# Help please! says Excellent signal strength and yet getting incredible slow speeds.



## seaniesharko (May 21, 2007)

I really can't take this anymore, especially since i have a monthly subscription to WoW and i can't even play it... just wasting money.

Like I said in the title i'm getting really slow surfing speeds even though it says the signal strength is excellent with a speed of 11.0 Mbps. It does vary though, sometimes I get ok speeds, but 95% of the time it's slow.

I'm on a wireless Linksys router, model BEFW11S4 version 4 with a Linksys 2.4 GHz 802.11b Wireless USB Network Adapter.
And I know there is nothing wrong with the router, because when I plug my pc directly into the internet via ethernet cable I get a speed of 100.0 Mbps and fast surfing speed.

Could someone please help me with this problem? I would be extremely grateful for any help... thanks a lot.


----------



## johnwill (Sep 26, 2002)

What is the version and patch level of Windows on your machine? Have you considered getting a 802.11g wireless adapter? Also, how close are you to the router, and have you changed the channel of the router to see if wireless interference is the issue?


----------



## seaniesharko (May 21, 2007)

how do i check the patch level of windows?
what's the main difference between 802.11b and 802.11g?
I am about 2 two rooms over from the router, roughly 30ft.
I really don't know how to change channels on the router. =\
thanks.


----------



## johnwill (Sep 26, 2002)

seaniesharko said:


> how do i check the patch level of windows?

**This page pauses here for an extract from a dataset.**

-- ==== Sys2Proof/Machine/Core.lean ====
section
/-! DEFINITION. The machine the host's files read. -/

def Sys2Proof.core : Host.Core := { State := Sys2Proof.Machine.State, Fault := Sys2Proof.Machine.Fault, Refusal := Sys2Proof.Machine.Refusal, step := Sys2Proof.Machine.step, reset := Sys2Proof.Machine.State.reset }
end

Right click on My Computer, and select Properties.


> what's the main difference between 802.11b and 802.11g?


"b" is 11mbit raw data rate, and "g" is 54mb raw data rate. In other words, quite a lot. :smile:


> I am about 2 two rooms over from the router, roughly 30ft.
> I really don't know how to change channels on the router. =\


You access the web based setup of the router and select the wireless configuration. You should see a screen like the following one. Default channel is usually 6, I'd try 1 or 11 first, then the other one.


----------



## seaniesharko (May 21, 2007)

I apologize for such a late reply. Been having connection issues.

System is XP Home Edition Version 2002 Service Pack 2.

I switched the channel to 11 and it seems to work fine for the most part, but still getting a bit of slowdown. But it's better than it was before.

Any other tips?

Thanks a lot.


----------



## johnwill (Sep 26, 2002)

Well, since changing channels helps, it seems very likely that it's interference. One way to help these situations is to try yet another channel, and if it's still an issue, perhaps it's time to boost the signal a bit.

Hawking Tech has a number of products that will help you increase your wireless range. The root page is Hawking Hi-Gain™ WiFi Range Extending Products.

Some of the more interesting products are this Hawking [HSB2] Hi-Gain WiFi Signal Booster, which can be used on either end of a wireless connection to boost the signal power.

Another way to increase your signal strength is by the use of hi-gain antennas. You can choose from omni-directional or directional models, here are a couple of examples.

Hawking [HAI7SIP] Hi-Gain 7dBi Omni-Directional Antenna

Hawking [HAI15SC] Hi-Gain 15dBi Corner Antenna


----------



## seaniesharko (May 21, 2007)

Thanks a lot for all the help. Definitely going to invest in a hawking tech product. =)

And donate a bit to the site, now that it's helped me twice now.


----------